Als ich mich etwas genauer umsah, entdeckte ich bald mehrere Bekannte, die mit mir Nächte durchschwärmt, oder beim Spiele durchwacht hatten. Sie kennen ja auch den launigen Francesco, der uns mit seinen Einfällen so oft unterhalten hat, aber in dieser Gesellschaft war es mir nicht möglich, über ihn zu lachen, oder einen Spaß von ihm zu fordern, so ernst und ehrwürdig saß er unter den übrigen, von denen manche ihm aufmerksam zuhörten. Adriano, an dessen Einfalt wir uns so oft belustigt haben, hatte einen großen Zirkel um sich her versammelt und sprach mit großem Enthusiasmus und ebenso vielem Verstande; ich konnte nicht müde werden ihn anzuhören, und mich über meinen bisherigen Irrtum zu verwundern. Es war mir, als wäre ich plötzlich in die Gesellschaft von abgeschiedenen Geistern entrückt, die im Tode alles Irdische von sich werfen, und selbst ihren Brüdern unkenntlich sind. – Alle begegneten dem alten Andrea mit der ausgezeichnetsten Achtung, alle beugten sich vor ihm, wie vor einem höheren Wesen, und meine Ehrfurcht vor meinem alten Freunde ward dadurch nur um so größer.

Es ist, als wenn uns in der stillen Nacht tiefere Gedanken und ernstere Betrachtungen begrüßten, denn mit jeder Stunde ward die Gesellschaft feierlicher, der Gegenstand ihres Gesprächs erhabener. Ich habe nie mit dieser Andacht in einem Tempel gestanden, noch in keinem Buche habe ich diese Gedanken gefunden, die mich hier durchdrangen. In solchen Stunden vergißt man seine vorige Existenz gänzlich, und nur die Gegenwart ist deutlich in unserer Seele. Ich werde diese Nacht nie vergessen.

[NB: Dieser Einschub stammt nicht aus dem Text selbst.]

/-- Whether the bytes of a block from `o` to `e` are 0. -/
def blockZero (bs : List Byte) (o e : Nat) : Bool := ((bs.drop o).take (e - o)).all (fun b => decide (b = 0))

/-- The header of a block; `none` when it is malformed. `own` is whether the command uses the barrier reference itself. -/
def blockHeader (bs : List Byte) (own : Bool) : Option BlockHeader :=
  let f := blockField bs 1 1
  let h : BlockHeader := { arv := f % 2 = 1, waitPrev := f / 2 % 2 = 1, ef := f / 4 % 2 = 1,
                           bref := BitVec.ofNat 16 (blockField bs 2 2) }
  if bs.length ≠ 64 ∨ 8 ≤ f ∨ blockZero bs 4 8 = false ∨ (!h.arv && !own && h.bref ≠ 0) = true then none else some h

/-- Whether every earlier command of a chain has started, and none is suspended: a fault of one suspends the chain (12 R270). -/
def Core.chainStarted (k : Core) (id : Nat) : Bool := k.cmds.all (fun c => c.chainOf ≠ some id || (c.started && !c.suspended))

/-- Whether every earlier command of a chain has completed. -/
def Core.chainIdle (k : Core) (id : Nat) : Bool :=
  k.cmds.all (fun c => decide (c.chainOf ≠ some id)) && k.array.all (fun o => decide (o.cmd ≠ some id))

/-- Whether a chain can take its next block. -/
def Cmd.takesBlock (c : Cmd) (k : Core) : Bool :=
  c.kind = .chain && !c.suspended && !c.awaiting && c.chain.waiting.isNone && c.chain.status.isNone && k.chainStarted c.id

/-- The commands that act as if WAITPREV were set: SEMSIG, BARARR, END. -/
def alwaysWaits (b : Nat) : Bool := b = 0x06 || b = 0x07 || b = 0x0A

/-- The chain goes on at a block. -/
def State.chainTo (s : State) (core id : Nat) (next : Dword) : State :=
  s.onCmd core id (fun x => { x with chain := { x.chain with next := next, waiting := none } })

/-- The chain goes on at the next block. -/
def State.chainOn (s : State) (core id : Nat) : State :=
  s.onCmd core id (fun x => { x with chain := { x.chain with next := x.chain.next + 64, waiting := none } })

/-- The arrivals that a header asks for; `none` when its reference fails. -/
def State.headerArrivals (s : State) (g : Nat) (h : BlockHeader) : Option (List (Nat × Nat)) :=
  if h.arv then (s.barrierRef g (h.bref.setWidth 32)).map (fun p => [p]) else some []

/-- Acts on a block command of kind `code`: `act` takes the chain, the block's bytes and its header, and answers `none` for a
malformed block, which ends the chain with status 2. -/
def State.onBlock (s : State) (code : Nat) (act : Nat → Cmd → List Byte → BlockHeader → Option State) : State :=
  match s.arg with
  | .block core id bs =>
    match s.cmd core id with
    | none => s
    | some c =>
      if !c.takesBlock (s.core core) || decide (blockField bs 0 1 ≠ code) then s
      else match blockHeader bs (code = 0x07) with
        | none => s.endChain core id 2
        | some h =>
          if (h.waitPrev || alwaysWaits code) && !(s.core core).chainIdle id then s
          else (act core c bs h).getD (s.endChain core id 2)
  | _ => s

/-- Places a block command behind the engine's others, once the scoreboard has room for it (R253), and moves the chain on. -/
def State.pushBlock (s : State) (core : Nat) (chain : Cmd) (r : Except FaultInfo Cmd) : Option State :=
  match r with
  | .error _ => none
  | .ok c =>
    if 32 < (s.core core).held.length + c.ranges.length then some s
    else some ((s.pushCmd core { c with wave := chain.wave, group := chain.group, ctx := chain.ctx, pc := chain.pc,
                                        split := chain.split, chainOf := some chain.id }).chainOn core chain.id)
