-- ==== Sys2Proof/Machine/Unit.lean ====
section
/-! DEFINITION. Units that read and write memory word by word (10 R214, R216; 17 R393; 18 R406): the words read so far, accesses to CSRs and to
windows of other devices and their answers (19 R414), and the reads of records, templates and code objects (02 R57; 13 R292, R293). -/

namespace Sys2Proof.Machine

/-! ## Who reads -/

/-- What a reader has read. -/
def State.readsOf (s : State) : Reader → Reads
  | .split c i k => (((s.wave c i).bind (fun w => w.split k)).map (fun sp => sp.reads)).getD {}
  | .query c i l => (((s.wave c i).bind (fun w => Table.get noneAt w.queries l)).map (fun q => q.reads)).getD {}
  | .task d x => (((Table.get nilAt (s.die d).tasks x).head?).map (fun t => t.reads)).getD {}
  | .code n => ((s.launch n).map (fun l => l.reads)).getD {}
  | .bin d k => ((s.passAt d k).map (fun p => p.reads)).getD {}
  | .tile d k c => (((s.passAt d k).bind (fun p => Table.get noneAt p.jobs c)).map (fun j => j.reads)).getD {}

/-- Changes what a reader has read. -/
def State.onReads (s : State) (r : Reader) (f : Reads → Reads) : State :=
  let query := fun (q : Option Query) => q.map (fun q => { q with reads := f q.reads })
  let head := fun (l : List Task) => match l with
    | t :: ts => { t with reads := f t.reads } :: ts
    | [] => []
  let job := fun (j : Option TileJob) => j.map (fun j => { j with reads := f j.reads })
  match r with
  | .split c i k => s.onWave c i (fun w => w.onSplit k (fun sp => { sp with reads := f sp.reads }))
  | .query c i l => s.onWave c i (fun w => { w with queries := Table.update noneAt w.queries l query })
  | .task d x => s.onDie d (fun k => { k with tasks := Table.update nilAt k.tasks x head })
  | .code n => s.onLaunch n (fun l => { l with reads := f l.reads })
  | .bin d k => s.onPass d k (fun p => { p with reads := f p.reads })
  | .tile d k c => s.onPass d k (fun p => { p with jobs := Table.update noneAt p.jobs c job })

/-- The kind of a reader's accesses in a fault record (09 R213; 17 R393; 18 R406). -/
def Reader.kind (r : Reader) (write : Bool) : AccKind :=
  match r with
  | .query .. => .ray
  | .bin .. | .tile .. => if write then .engineWrite else .engineRead
  | _ => .load

/-- The core whose translations a reader uses; the binning unit has none. -/
def Reader.core (r : Reader) (core : Nat) : Option Nat :=
  match r with
  | .bin .. => none
  | _ => some core

/-- What keeps an access of a unit from going on: a failed check, or a wait. -/
inductive UnitStop where
  | fault (i : FaultInfo)
  | wait
  deriving DecidableEq, Repr

/-! ## CSRs, and windows of other devices -/

/-- The answer to a reader's access, which may have been dropped with the reader: data, the end of a write, or a failure. -/
def State.readerAnswer (s : State) (r : Reader) (va n : Nat) (ok : Bool) (bs : List Byte) : State :=
  s.onReads r (fun q =>
    if q.asked ≠ some va then q
    else if !ok then { q with asked := none, failed := some va }
    else if n = 0 then { q with asked := none, wrote := true }
    else { q with asked := none, words := Table.set noneAt q.words va (some (BitVec.ofNat 32 (leNat bs))) })

/-- An access of a reader to a CSR or a window that waits for its answer, or that failed there. A CSR answers in a turn of its own. -/
def State.farStop (s : State) (r : Reader) (ctx : Nat) (write : Bool) (va pa n : Nat) (data : List Byte) : UnitStop × State :=
  let q := s.readsOf r
  if q.failed = some va then
    (.fault { cause := .pageProtection, kind := r.kind write, addr := BitVec.ofNat 64 va }, s.onReads r (fun q => { q with failed := none }))
  else if q.asked.isSome then (.wait, s)
  else
    let s := s.onReads r (fun q => { q with asked := some va, failed := none })
    match placeOf pa, windowOf pa with
    | .csr space a, _ => (.wait, { s with agenda := s.agenda ++ [.unitCsr r ctx va space a n data] })
    | _, some (port, off) =>
      (.wait, s.ask port (if write then 0x03 else 0x02) ctx (memArgs off n) data { core := 69, va := BitVec.ofNat 64 va, reader := some r })
    | _, none => (.wait, s)

/-- The checks of 09 R199 on an access of a reader, from a core or from none. -/
def State.readerCheck (s : State) (r : Reader) (core ctx : Nat) (va : Dword) (n : Nat) (write : Bool) :
    Except FaultInfo (Nat × TlbEntry) × State :=
  let want : Want := { read := !write, write := write, plain := true }
  match r.core core with
  | some c => s.checkFill c ctx va n (r.kind write) want
  | none => ((s.hubCheck ctx va n want).mapError (fun e => { e with kind := r.kind write }), s)

/-! ## Reads -/

/-- Reads n words from an address on for a reader of a core, each with the checks of R199; words in windows of other devices are asked for one
by one. -/
def State.readWords (s : State) (r : Reader) (core ctx : Nat) (va : Dword) : Nat → Except UnitStop (List Byte) × State
  | 0 => (.ok [], s)
  | n + 1 =>
    match State.readWords s r core ctx va n with
    | (.error e, s) => (.error e, s)
    | (.ok l, s) =>
      let a := va + BitVec.ofNat 64 (4 * n)
      match Table.get noneAt (s.readsOf r).words a.toNat with
      | some x => (.ok (l ++ leBytes 4 x.toNat), s)
      | none =>
        match s.readerCheck r core ctx a 4 false with
        | (.error e, s) => (.error (.fault e), s)
        | (.ok (pa, _), s) =>
          if placeOf pa ≠ .memory then
            let (e, s) := s.farStop r ctx false a.toNat pa 4 []
            (.error e, s)
          else if s.poisoned pa 4 then (.error (.fault { cause := .poisonLoad, kind := r.kind false, addr := a }), s)
          else (.ok (l ++ s.bytes pa 4), s)

/-- What a unit of a core finds of a word of module memory by a read that is strong at group scope (10 R231): the bytes that its core holds,
where it holds them, or those at their home under the stores that the core sees, which its L1 then holds; poison where it meets it. The k-th
draw chooses. -/
def State.unitWord (s : State) (core ctx k pa attr : Nat) : Option (List Byte) × State :=
  let near := if attr = 2 then Near.none else s.nearBytes core 0 ctx 2 pa 4
  match near with
  | .poison => (none, s)
  | .bytes l =>
    if Config.freeChoice k % 2 = 0 then (some l, s.touchL1 core ctx pa)
    else if s.poisoned pa 4 then (none, s) else (some (s.coreBytes core pa 4), s)
  | .none =>
    if s.poisoned pa 4 then (none, s)
    else (some (s.coreBytes core pa 4), if attr = 0 then s.fillL1 core ctx pa false else s)

/-- What a reader finds of a word of module memory: the binning unit, which is at no core, what its home holds. -/
def State.readerWord (s : State) (r : Reader) (core ctx k pa attr : Nat) : Option (List Byte) × State :=
  match r.core core with
  | some c => s.unitWord c ctx k pa attr
  | none => (if s.poisoned pa 4 then none else some (s.bytes pa 4), s)

/-- The replay that a reader reads for, if any: it may reach no window of another device (15 R326, R337). -/
def State.shadowReader (s : State) : Reader → Option Nat
  | .query c i _ => (s.wave c i).bind (fun w => if s.shadowOf w.group then some w.group else none)
  | _ => none

/-- One read of a reader, of the k-th of the words that it still needs, as the draw chooses (10 R216): a stop, or nothing. -/
def State.readNext (s : State) (r : Reader) (core ctx : Nat) (need : List Nat) : Option FaultInfo × State :=
  let k := s.free
  let s := { s with free := s.free + 1 }
  let va := need.getD (Config.freeChoice k % need.length) 0
  let keep := fun (x : Word) (s : State) => s.onReads r (fun q => { q with words := Table.set noneAt q.words va (some x) })
  match s.readerCheck r core ctx (BitVec.ofNat 64 va) 4 false with
  | (.error e, s) => (some e, s)
  | (.ok (pa, e), s) =>
    if placeOf pa = .memory then match s.readerWord r core ctx s.free pa (cacheAttr e.attr e.dev pa) with
      | (some bs, s) => (none, { keep (BitVec.ofNat 32 (leNat bs)) s with free := s.free + 1 })
      | (none, s) => (some { cause := .poisonLoad, kind := r.kind false, addr := BitVec.ofNat 64 va }, s)
    else match (if (windowOf pa).isSome then s.shadowReader r else none) with
      | some g => (none, s.invalidReplay g)
      | none => match s.farStop r ctx false va pa 4 [] with
        | (.fault e, s) => (some e, s)
        | (.wait, s) => (none, s)

/-- A word that a reader has read, or its address. -/
def Reads.word (q : Reads) (a : Nat) : Except Nat Word :=
  match Table.get noneAt q.words a with
  | some x => .ok x
  | none => .error a

/-- Eight bytes that a reader has read. -/
def Reads.dword (q : Reads) (a : Nat) : Except Nat Dword := do
  let lo ← q.word a
  let hi ← q.word (a + 4)
  pure (pairOf lo hi)

/-! ## Writes -/

/-- A write of a unit, at a place of module memory. -/
def State.unitStore (s : State) (r : Reader) (pa : Nat) (bs : List Byte) : State :=
  match r with
  | .tile _ _ core => s.unitPut core 3 pa bs
  | .bin d _ => s.writeHome (.bin d) [] pa bs
  | _ => s

/-- Makes one write of a binning unit or a tile engine. One to a CSR or a window is made once that has answered. -/
def State.unitWrite (s : State) (r : Reader) (core ctx : Nat) (x : UnitWrite) : Option UnitStop × State :=
  if (s.readsOf r).wrote then (none, s.onReads r (fun q => { q with wrote := false, words := Table.set noneAt q.words x.addr none }))
  else match s.readerCheck r core ctx (BitVec.ofNat 64 x.addr) x.n true with
    | (.error e, s) => (some (.fault e), s)
    | (.ok (pa, _), s) =>
      if placeOf pa = .memory then
        (none, s.unitStore r pa (leBytes x.n (if x.setBits then Nat.lor (leNat (s.bytes pa x.n)) x.value else x.value)))
      else
        let (e, s) := match x.setBits, Table.get noneAt (s.readsOf r).words x.addr with
          | true, none => s.farStop r ctx false x.addr pa x.n []
          | true, some old => s.farStop r ctx true x.addr pa x.n (leBytes x.n (Nat.lor old.toNat x.value))
          | false, _ => s.farStop r ctx true x.addr pa x.n (leBytes x.n x.value)
        (some e, s)

/-- Makes writes in order, until one stops: what is left, and what stopped it. -/
def State.unitWrites (s : State) (r : Reader) (core ctx : Nat) : List UnitWrite → List UnitWrite × Option UnitStop × State
  | [] => ([], none, s)
  | x :: xs => match s.unitWrite r core ctx x with
    | (none, s) => State.unitWrites s r core ctx xs
    | (some e, s) => (x :: xs, some e, s)

end Sys2Proof.Machine
end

Wir gingen erst am Morgen auseinander. Ein glühendes Rot streckte sich am Horizont empor und färbte Dächer und Baumwipfel; die freie Morgenluft und der helle Himmel kontrastierten seltsam mit dem dunklen nächtlichen Zimmer. Scharen von Vögeln durchflatterten die Luft mit muntern Tönen, die Bewohner der Stadt schliefen fast noch alle und unsre Schritte hallten die Straßen hinab. – Der frische Morgen ist mir immer das Bild eines frohen und tätigen Lebens, die Luft ist gestärkt und teilt uns ihre Stärke mit, das wunderbare Morgenrot strömt eine Erinnerung der frühesten Kindheit herauf und fällt in unser Leben und unsere gewöhnlichen Empfindungen hinein, wie wenn ein roter Strahl an den eisernen Stäben eines Kerkers zittert, in dem ein Gefangener nach Freiheit seufzt.

 

9
William Lovell an Rosa

Rom.

Wenn ich Andrea oft betrachte und mich stumm in Gedanken verliere, so möcht ich ihn in manchen Stunden für ein fremdes, übermenschliches Wesen halten; ich habe mir im stillen manche wunderbare Träume ausgesponnen, die ich mich schämen würde, Ihnen mit so kaltem Blute niederzuschreiben, sosehr sie auch meine Phantasie gefangenhalten. Er begegnet oft auf eine unbegreifliche Weise meinen Schwärmereien mit einem einzigen Worte, das sie mir deutlicher macht, und in ein helleres Licht stellt.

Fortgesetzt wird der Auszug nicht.